Lagoona Bloo is the stage name of David Brumfield, a New York City-based recording artist and drag queen.

== Career ==
In 2021, Lagoona entered the music scene when she wrote and released her first two singles, "Greedy With My Love" (which has accrued over 400,000 streams on Spotify) and “Hands”, along with her debut EP, AQUA, and her original holiday bop, "Bloo Christmas." In 2022, she released new singles "C U Tonight", "Sticky Sweet" (with RuPaul's Drag Race alum, Lemon), and "Say It To The Sky". In 2023, Lagoona released the single "Still Around" and a cover of "Boom, Boom, Boom, Boom!!" featuring Alaska, which is the first single off of her debut studio album Underwater Bubble Pop. Her debut studio album, Underwater Bubble Pop, was released on April 26th, 2024.

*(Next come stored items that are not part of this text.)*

/-- Block 0x46: LAY_VERSION (03 R68), LAY_CTRL (03 R68), LAY_IMG_ADDR (03 R68), LAY_IMG_LEN (03 R68), LAY_STATUS (03 R68), LAY_ERR_LOC (03 R68), LAY_ERR_OFFSET (03 R68), LAY_EVENT (03 R68), LAY_EVENT_CNT_DONE (03 R68), LAY_EVENT_CNT_FAIL (03 R68), LAY_EVENT_CNT_REJECT (03 R68), LAY_ACTIVE_DIGEST (03 R68), LAY_CTX_CTRL (04 R83), LAY_CTX_EVENT (04 R83), LAY_CTX_EVENT_CNT_RES (04 R83), LAY_CTX_EVENT_CNT_FAIL (04 R83), LAY_CTX_EVENT_CNT_REJECT (04 R83), LAY_CTX_EVENT_CNT_NONRES (04 R83), LAY_CTX_STATE (04 R83). -/
def regBlock46 : List RegFam := [
  ⟨[1], 0x0, 4, 1, 4, 1, 1, [⟨0, 8, .ro, 1⟩, ⟨8, 8, .ro, 0⟩, ⟨16, 8, .ro, 1⟩, ⟨24, 8, .ro, 1⟩]⟩,
  ⟨[1], 0x10, 4, 1, 4, 1, 1, [⟨0, 1, .sc, 0⟩, ⟨1, 3, .rw, 0⟩, ⟨4, 6, .rw, 0⟩, ⟨10, 1, .rw, 0⟩]⟩,
  ⟨[1], 0x18, 8, 1, 4, 1, 2, [⟨6, 58, .rw, 0⟩]⟩,
  ⟨[1], 0x20, 4, 1, 4, 1, 1, [⟨0, 27, .rw, 0⟩]⟩,
  ⟨[1], 0x30, 4, 1, 4, 1, 1, [⟨0, 2, .ro, 0⟩, ⟨2, 1, .ro, 0⟩, ⟨3, 3, .ro, 0⟩, ⟨16, 16, .ro, 0⟩]⟩,
  ⟨[1], 0x34, 4, 1, 4, 1, 1, [⟨0, 8, .ro, 0⟩, ⟨8, 24, .ro, 0⟩]⟩,
  ⟨[1], 0x38, 4, 1, 4, 1, 1, [⟨0, 27, .ro, 0⟩]⟩,
  ⟨[1], 0x40, 4, 1, 4, 1, 1, [⟨0, 1, .wc, 0⟩, ⟨1, 1, .wc, 0⟩, ⟨2, 1, .wc, 0⟩]⟩,
  ⟨[1], 0x44, 4, 1, 4, 1, 1, [⟨0, 16, .ro, 0⟩]⟩,
  ⟨[1], 0x48, 4, 1, 4, 1, 1, [⟨0, 16, .ro, 0⟩]⟩,
  ⟨[1], 0x4C, 4, 1, 4, 1, 1, [⟨0, 16, .ro, 0⟩]⟩,
  ⟨[1], 0x100, 4, 16, 4, 1, 1, [⟨0, 32, .ro, 0⟩]⟩,
  ⟨[1], 0x80, 4, 1, 4, 1, 1, [⟨0, 1, .sc, 0⟩, ⟨1, 2, .rw, 0⟩, ⟨8, 6, .rw, 0⟩]⟩,
  ⟨[1], 0x88, 4, 1, 4, 1, 1, [⟨0, 1, .wc, 0⟩, ⟨1, 1, .wc, 0⟩, ⟨2, 1, .wc, 0⟩, ⟨3, 1, .wc, 0⟩]⟩,
  ⟨[1], 0x8C, 4, 1, 4, 1, 1, [⟨0, 16, .ro, 0⟩]⟩,
  ⟨[1], 0x90, 4, 1, 4, 1, 1, [⟨0, 16, .ro, 0⟩]⟩,
  ⟨[1], 0x94, 4, 1, 4, 1, 1, [⟨0, 16, .ro, 0⟩]⟩,
  ⟨[1], 0x98, 4, 1, 4, 1, 1, [⟨0, 16, .ro, 0⟩]⟩,
  ⟨[1], 0x200, 4, 64, 4, 1, 1, [⟨0, 3, .ro, 0⟩, ⟨3, 1, .ro, 0⟩, ⟨4, 1, .ro, 0⟩, ⟨16, 16, .ro, 0⟩]⟩]

/-- Block 0x60: SPEC_CAP (07 R137), SPEC_EVT_STATUS (07 R137), SPEC_EVT_CNT_HANDOFF (07 R137), SPEC_EVT_CNT_STALE (07 R137), SPEC_EVT_CNT_LEN (07 R137), SPEC_HANDOFF_LAST (07 R137), SPEC_ROUNDS (07 R137), SPEC_PROPOSED (07 R137), SPEC_ACCEPTED (07 R137). -/
def regBlock60 : List RegFam := [
  ⟨[2], 0x0, 4, 1, 4, 1, 1, [⟨0, 4, .ro, 8⟩, ⟨16, 9, .ro, 256⟩]⟩,
  ⟨[2], 0x10, 4, 1, 4, 1, 1, [⟨0, 1, .wc, 0⟩, ⟨1, 1, .wc, 0⟩, ⟨2, 1, .wc, 0⟩]⟩,
  ⟨[2], 0x14, 4, 1, 4, 1, 1, [⟨0, 16, .ro, 0⟩]⟩,
  ⟨[2], 0x18, 4, 1, 4, 1, 1, [⟨0, 16, .ro, 0⟩]⟩,
  ⟨[2], 0x1C, 4, 1, 4, 1, 1, [⟨0, 16, .ro, 0⟩]⟩,
  ⟨[2], 0x20, 4, 1, 4, 1, 1, [⟨0, 12, .ro, 0⟩, ⟨16, 16, .ro, 0⟩]⟩,
  ⟨[2], 0x30, 8, 1, 4, 1, 2, [⟨0, 64, .ro, 0⟩]⟩,
  ⟨[2], 0x38, 8, 1, 4, 1, 2, [⟨0, 64, .ro, 0⟩]⟩,
  ⟨[2], 0x40, 8, 1, 4, 1, 2, [⟨0, 64, .ro, 0⟩]⟩]

/-- Block 0x68: STEM_CAP (06 R123), STEM_STATUS (06 R123). -/
def regBlock68 : List RegFam := [
  ⟨[3, 4], 0x0, 4, 1, 4, 1, 1, [⟨0, 4, .ro, 8⟩, ⟨4, 4, .ro, 11⟩, ⟨8, 5, .ro, 16⟩, ⟨16, 12, .ro, 2048⟩]⟩,
  ⟨[3, 4], 0x10, 4, 1, 4, 1, 1, [⟨0, 1, .ro, 0⟩, ⟨16, 16, .ro, 0⟩]⟩]

/-- Block 0x69: PPX_CAP (06 R123), PPX_STATUS (06 R123). -/
def regBlock69 : List RegFam := [
  ⟨[3, 4], 0x0, 4, 1, 4, 1, 1, [⟨0, 13, .ro, 4096⟩, ⟨16, 8, .ro, 64⟩]⟩,
  ⟨[3, 4], 0x10, 4, 1, 4, 1, 1, [⟨0, 1, .ro, 0⟩, ⟨16, 16, .ro, 0⟩]⟩]

/-- The registers of a block by its ID (R23, R24). -/
def regFamilies : Nat → List RegFam
  | 0x00 => regBlock00
  | 0x01 => regBlock01
  | 0x02 => regBlock02
  | 0x03 => regBlock03
  | 0x04 => regBlock04
  | 0x05 => regBlock05
  | 0x06 => regBlock06
  | 0x07 => regBlock07
  | 0x08 => regBlock08
  | 0x0A => regBlock0A
  | 0x0B => regBlock0B
  | 0x20 => regBlock20
  | 0x21 => regBlock21
  | 0x22 => regBlock22
  | 0x23 => regBlock23
  | 0x24 => regBlock24
  | 0x25 => regBlock25
  | 0x26 => regBlock26
  | 0x27 => regBlock27
  | 0x28 => regBlock28
  | 0x29 => regBlock29
  | 0x2A => regBlock2A
  | 0x2B => regBlock2B
  | 0x2C => regBlock2C
  | 0x2E => regBlock2E
  | 0x2F => regBlock2F
  | 0x30 => regBlock30
  | 0x31 => regBlock31
  | 0x41 => regBlock41
  | 0x42 => regBlock42
  | 0x43 => regBlock43
  | 0x44 => regBlock44
  | 0x45 => regBlock45
  | 0x46 => regBlock46
  | 0x60 => regBlock60
  | 0x68 => regBlock68
  | 0x69 => regBlock69
  | _ => []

Lagoona is the recipient of two 2022 Glam Awards for Best Vocalist and Best Cabaret Show (for Bloos in the Night). As a member of drag pop vocal trio Stephanie's Child (with drag sisters Jan and Rosé), Lagoona appeared on NBC's The Voice (alongside Jessie J) and America's Got Talent. Stephanie's Child released their first EP, Christmas Dolls: Volume I at the end of 2020, and were most recently featured on Alaska's song, "Girlz Night" from her studio album Red 4 Filth.

Lagoona was also featured on an episode of Netflix's Emmy award-winning series Nailed It! where she and her teammate Selma Nilla brought home the top prize.

Lagoona has been featured in national commercials for Uber and Beats by Dr. Dre, as well as multiple social media campaigns for Bubly Sparkling Water (with Kim Petras). Some of Lagoona's most notable live performances include World Pride, London Pride, singing with the American Pops Orchestra, opening for Vincint at Irving Plaza, and originating the role of Tuna Turner in "Drag: The Musical" at The Bourbon Room in Los Angeles and Off-Broadway at New World Stages in New York City. Lagoona also appears on its soundtrack on the songs "Welcome To The Fishtank" and "Drag Is Expensive." She opened for RuPaul's Drag Race All Stars Season 2 winner Alaska Thunderfuck on her 34-city Red 4 Filth tour. She most recently opened for Aqua in New York City on June 26, 2023.